◆ About this exercise
Locate the line that contains "16 ^ (-37 : ℤ)) ∧" in the entries below, then repeat it and every following line through the line that contains "exec .hfpEnc (one", exactly, and no others.

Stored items
Start of Block

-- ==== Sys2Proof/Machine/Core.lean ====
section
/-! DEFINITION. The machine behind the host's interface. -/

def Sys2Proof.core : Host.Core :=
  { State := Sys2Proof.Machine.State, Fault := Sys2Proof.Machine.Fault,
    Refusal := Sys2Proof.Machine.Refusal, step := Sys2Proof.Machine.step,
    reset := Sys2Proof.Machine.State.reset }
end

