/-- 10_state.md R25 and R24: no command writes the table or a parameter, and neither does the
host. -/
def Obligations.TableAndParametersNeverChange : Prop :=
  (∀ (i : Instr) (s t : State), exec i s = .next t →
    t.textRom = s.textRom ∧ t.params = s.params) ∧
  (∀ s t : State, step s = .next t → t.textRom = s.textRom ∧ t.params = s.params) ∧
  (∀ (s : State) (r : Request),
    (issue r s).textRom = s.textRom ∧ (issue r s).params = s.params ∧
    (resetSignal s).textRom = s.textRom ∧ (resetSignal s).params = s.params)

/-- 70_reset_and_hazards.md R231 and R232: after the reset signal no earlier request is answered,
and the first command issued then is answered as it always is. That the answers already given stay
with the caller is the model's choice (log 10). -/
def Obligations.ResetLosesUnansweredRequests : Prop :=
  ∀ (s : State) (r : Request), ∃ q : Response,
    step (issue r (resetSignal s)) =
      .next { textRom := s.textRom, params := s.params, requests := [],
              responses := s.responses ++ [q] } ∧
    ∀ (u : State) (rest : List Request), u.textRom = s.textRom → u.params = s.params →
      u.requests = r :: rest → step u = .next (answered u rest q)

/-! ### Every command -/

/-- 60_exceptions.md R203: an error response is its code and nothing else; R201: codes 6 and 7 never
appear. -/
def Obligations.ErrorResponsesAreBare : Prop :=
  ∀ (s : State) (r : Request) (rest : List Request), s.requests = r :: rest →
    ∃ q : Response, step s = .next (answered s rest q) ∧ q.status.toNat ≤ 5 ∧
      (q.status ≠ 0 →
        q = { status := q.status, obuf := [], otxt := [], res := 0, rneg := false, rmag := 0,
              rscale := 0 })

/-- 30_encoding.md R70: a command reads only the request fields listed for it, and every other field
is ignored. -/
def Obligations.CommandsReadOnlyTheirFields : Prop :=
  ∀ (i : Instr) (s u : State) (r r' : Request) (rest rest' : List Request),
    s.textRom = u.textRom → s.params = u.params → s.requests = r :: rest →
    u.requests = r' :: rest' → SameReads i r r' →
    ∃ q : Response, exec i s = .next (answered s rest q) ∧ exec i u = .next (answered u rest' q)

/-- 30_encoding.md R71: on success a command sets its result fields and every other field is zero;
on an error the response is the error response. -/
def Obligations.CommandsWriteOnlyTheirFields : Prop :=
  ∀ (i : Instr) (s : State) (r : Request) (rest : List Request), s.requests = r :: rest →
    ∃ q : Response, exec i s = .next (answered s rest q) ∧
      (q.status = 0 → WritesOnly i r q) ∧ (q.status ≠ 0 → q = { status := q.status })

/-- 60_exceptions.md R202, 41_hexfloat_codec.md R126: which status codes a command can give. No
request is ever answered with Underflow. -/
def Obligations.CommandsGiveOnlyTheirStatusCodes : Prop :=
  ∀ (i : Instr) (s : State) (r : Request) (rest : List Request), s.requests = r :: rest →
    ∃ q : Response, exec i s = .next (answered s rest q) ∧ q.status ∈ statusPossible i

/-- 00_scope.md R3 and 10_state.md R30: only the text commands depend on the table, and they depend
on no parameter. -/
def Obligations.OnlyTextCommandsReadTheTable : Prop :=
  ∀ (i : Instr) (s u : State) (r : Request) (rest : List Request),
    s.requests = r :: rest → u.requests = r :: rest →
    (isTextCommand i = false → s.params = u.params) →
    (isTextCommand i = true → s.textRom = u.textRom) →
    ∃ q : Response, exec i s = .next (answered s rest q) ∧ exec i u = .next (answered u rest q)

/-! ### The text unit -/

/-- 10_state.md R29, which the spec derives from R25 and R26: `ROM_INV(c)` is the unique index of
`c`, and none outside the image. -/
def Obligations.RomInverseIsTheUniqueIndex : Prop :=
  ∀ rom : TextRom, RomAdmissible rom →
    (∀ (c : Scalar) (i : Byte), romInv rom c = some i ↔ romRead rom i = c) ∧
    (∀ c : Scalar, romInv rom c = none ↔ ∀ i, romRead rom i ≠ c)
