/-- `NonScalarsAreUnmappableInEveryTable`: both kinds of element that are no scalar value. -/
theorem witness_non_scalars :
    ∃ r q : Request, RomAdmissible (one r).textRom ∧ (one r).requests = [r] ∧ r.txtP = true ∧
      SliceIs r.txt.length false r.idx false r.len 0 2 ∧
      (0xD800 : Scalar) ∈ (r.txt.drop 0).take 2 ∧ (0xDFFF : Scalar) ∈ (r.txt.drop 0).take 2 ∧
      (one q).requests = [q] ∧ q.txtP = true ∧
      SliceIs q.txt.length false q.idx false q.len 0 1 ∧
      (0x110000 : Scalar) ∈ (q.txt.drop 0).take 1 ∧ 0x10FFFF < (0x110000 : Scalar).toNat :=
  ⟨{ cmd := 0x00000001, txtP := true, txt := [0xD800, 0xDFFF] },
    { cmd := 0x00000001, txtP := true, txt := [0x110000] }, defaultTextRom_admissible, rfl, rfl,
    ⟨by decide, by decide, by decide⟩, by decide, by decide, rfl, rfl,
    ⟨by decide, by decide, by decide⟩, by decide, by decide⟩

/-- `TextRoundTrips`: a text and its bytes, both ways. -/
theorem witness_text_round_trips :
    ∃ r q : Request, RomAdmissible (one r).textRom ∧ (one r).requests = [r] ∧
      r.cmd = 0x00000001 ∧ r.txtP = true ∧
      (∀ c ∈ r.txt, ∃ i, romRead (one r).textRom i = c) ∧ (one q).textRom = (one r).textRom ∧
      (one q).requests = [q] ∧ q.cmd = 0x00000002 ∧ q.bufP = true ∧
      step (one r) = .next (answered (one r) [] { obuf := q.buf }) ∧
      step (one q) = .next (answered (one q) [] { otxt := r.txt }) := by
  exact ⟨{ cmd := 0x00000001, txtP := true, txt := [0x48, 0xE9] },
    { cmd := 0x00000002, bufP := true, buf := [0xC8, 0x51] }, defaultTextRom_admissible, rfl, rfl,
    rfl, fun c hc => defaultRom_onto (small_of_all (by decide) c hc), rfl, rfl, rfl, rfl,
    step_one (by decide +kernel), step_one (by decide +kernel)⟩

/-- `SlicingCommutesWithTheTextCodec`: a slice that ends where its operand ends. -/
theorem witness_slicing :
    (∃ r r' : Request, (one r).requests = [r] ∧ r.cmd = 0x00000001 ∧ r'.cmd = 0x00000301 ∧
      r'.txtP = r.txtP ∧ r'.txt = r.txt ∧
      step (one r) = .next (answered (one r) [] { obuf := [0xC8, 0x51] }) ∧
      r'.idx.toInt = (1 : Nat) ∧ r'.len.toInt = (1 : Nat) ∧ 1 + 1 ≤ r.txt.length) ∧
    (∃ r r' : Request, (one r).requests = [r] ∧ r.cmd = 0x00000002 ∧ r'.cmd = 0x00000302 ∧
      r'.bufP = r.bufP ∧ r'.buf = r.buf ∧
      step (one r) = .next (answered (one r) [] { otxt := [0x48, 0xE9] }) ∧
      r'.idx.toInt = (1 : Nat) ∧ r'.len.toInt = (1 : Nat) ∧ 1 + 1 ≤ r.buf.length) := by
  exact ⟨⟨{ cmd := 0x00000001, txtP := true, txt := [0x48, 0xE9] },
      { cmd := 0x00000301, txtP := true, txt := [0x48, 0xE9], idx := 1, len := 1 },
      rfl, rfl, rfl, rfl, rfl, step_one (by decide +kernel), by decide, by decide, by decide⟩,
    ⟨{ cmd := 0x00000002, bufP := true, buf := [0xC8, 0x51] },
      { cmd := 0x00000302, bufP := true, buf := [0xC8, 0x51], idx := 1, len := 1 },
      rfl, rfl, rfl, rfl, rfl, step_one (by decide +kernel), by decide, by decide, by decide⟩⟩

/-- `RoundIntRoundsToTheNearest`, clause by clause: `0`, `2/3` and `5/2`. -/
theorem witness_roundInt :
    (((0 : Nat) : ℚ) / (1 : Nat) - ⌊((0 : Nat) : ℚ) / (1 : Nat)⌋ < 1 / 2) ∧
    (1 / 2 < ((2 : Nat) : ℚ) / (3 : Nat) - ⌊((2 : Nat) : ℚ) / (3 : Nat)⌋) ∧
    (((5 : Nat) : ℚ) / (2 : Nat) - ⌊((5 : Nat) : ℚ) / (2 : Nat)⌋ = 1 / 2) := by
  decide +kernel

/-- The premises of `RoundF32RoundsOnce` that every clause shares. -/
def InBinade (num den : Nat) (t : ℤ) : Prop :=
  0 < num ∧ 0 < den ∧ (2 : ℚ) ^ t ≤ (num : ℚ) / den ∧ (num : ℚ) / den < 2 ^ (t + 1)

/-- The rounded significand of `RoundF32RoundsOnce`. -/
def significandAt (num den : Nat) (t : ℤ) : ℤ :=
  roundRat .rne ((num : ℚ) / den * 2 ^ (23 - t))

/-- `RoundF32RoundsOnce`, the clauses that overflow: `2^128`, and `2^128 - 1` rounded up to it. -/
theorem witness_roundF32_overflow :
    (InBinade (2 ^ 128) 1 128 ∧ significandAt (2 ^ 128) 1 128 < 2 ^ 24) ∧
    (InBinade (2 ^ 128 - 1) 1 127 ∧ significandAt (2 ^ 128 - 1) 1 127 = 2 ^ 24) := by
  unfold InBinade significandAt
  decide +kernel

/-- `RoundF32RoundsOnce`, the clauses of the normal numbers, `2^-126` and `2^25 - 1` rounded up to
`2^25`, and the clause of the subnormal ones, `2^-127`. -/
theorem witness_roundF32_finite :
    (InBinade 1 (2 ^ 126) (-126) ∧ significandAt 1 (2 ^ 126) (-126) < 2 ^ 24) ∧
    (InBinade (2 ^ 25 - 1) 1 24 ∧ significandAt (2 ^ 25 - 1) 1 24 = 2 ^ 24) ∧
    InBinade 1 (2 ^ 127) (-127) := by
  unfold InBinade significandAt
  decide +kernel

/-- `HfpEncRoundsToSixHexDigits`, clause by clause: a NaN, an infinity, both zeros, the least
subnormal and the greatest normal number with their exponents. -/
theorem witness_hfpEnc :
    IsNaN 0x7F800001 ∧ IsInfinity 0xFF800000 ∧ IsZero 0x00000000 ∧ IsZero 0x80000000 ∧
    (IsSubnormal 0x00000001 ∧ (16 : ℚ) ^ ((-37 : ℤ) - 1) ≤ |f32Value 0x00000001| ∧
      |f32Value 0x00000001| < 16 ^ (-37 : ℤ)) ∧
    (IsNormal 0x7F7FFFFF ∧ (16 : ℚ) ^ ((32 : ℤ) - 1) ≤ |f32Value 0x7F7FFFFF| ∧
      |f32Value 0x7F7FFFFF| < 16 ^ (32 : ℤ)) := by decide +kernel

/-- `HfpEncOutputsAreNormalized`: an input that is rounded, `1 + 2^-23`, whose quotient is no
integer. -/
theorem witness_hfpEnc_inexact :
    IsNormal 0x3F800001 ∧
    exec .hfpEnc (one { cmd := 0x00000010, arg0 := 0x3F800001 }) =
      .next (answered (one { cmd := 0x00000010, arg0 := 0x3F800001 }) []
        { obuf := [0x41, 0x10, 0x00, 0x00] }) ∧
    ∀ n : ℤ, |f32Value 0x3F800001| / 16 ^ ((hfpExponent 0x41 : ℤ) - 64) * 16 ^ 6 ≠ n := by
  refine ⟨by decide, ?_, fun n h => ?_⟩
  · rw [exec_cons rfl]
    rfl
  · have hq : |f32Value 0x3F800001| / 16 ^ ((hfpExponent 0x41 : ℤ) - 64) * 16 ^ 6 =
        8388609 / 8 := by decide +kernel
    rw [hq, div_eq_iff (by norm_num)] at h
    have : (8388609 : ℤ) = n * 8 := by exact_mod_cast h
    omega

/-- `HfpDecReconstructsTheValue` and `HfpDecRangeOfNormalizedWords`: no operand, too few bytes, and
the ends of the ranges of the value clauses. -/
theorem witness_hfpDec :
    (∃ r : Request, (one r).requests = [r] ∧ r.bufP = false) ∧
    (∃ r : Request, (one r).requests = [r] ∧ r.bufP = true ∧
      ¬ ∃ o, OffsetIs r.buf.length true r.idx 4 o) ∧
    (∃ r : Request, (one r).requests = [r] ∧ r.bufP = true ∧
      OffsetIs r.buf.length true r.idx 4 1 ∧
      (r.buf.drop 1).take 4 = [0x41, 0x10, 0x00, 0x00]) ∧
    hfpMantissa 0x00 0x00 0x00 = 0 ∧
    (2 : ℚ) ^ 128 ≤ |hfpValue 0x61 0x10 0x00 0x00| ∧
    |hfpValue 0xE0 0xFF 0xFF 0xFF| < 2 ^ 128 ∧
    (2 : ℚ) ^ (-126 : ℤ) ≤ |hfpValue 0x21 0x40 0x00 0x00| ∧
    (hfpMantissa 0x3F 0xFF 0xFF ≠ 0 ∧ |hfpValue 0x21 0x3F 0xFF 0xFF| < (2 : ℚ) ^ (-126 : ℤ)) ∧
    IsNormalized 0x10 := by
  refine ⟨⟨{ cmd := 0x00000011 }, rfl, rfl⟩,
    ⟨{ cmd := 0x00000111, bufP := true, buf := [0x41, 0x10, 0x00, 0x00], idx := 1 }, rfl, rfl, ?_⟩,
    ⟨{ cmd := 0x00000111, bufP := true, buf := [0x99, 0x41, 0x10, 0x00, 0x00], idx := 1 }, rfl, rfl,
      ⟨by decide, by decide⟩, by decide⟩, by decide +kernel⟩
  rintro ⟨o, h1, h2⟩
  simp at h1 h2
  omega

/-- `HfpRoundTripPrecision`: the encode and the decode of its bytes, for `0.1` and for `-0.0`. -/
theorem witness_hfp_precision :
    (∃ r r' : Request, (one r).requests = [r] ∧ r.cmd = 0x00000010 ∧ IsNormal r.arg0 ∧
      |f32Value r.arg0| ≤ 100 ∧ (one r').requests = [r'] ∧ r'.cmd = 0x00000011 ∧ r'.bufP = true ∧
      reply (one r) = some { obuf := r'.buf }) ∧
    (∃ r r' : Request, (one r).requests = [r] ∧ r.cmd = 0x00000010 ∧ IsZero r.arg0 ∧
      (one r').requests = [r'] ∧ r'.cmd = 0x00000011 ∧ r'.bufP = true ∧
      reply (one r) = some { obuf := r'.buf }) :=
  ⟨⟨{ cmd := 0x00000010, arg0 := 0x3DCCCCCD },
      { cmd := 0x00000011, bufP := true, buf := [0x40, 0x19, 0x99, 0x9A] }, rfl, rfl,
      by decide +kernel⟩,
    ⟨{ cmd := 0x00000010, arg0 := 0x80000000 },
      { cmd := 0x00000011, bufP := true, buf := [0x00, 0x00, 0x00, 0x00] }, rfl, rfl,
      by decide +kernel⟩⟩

End of Block

◆ Task response
      |f32Value 0x00000001| < 16 ^ (-37 : ℤ)) ∧
    (IsNormal 0x7F7FFFFF ∧ (16 : ℚ) ^ ((32 : ℤ) - 1) ≤ |f32Value 0x7F7FFFFF| ∧
      |f32Value 0x7F7FFFFF| < 16 ^ (32 : ℤ)) := by decide +kernel

/-- `HfpEncOutputsAreNormalized`: an input that is rounded, `1 + 2^-23`, whose quotient is no
integer. -/
theorem witness_hfpEnc_inexact :
    IsNormal 0x3F800001 ∧
    exec .hfpEnc (one { cmd := 0x00000010, arg0 := 0x3F800001 }) =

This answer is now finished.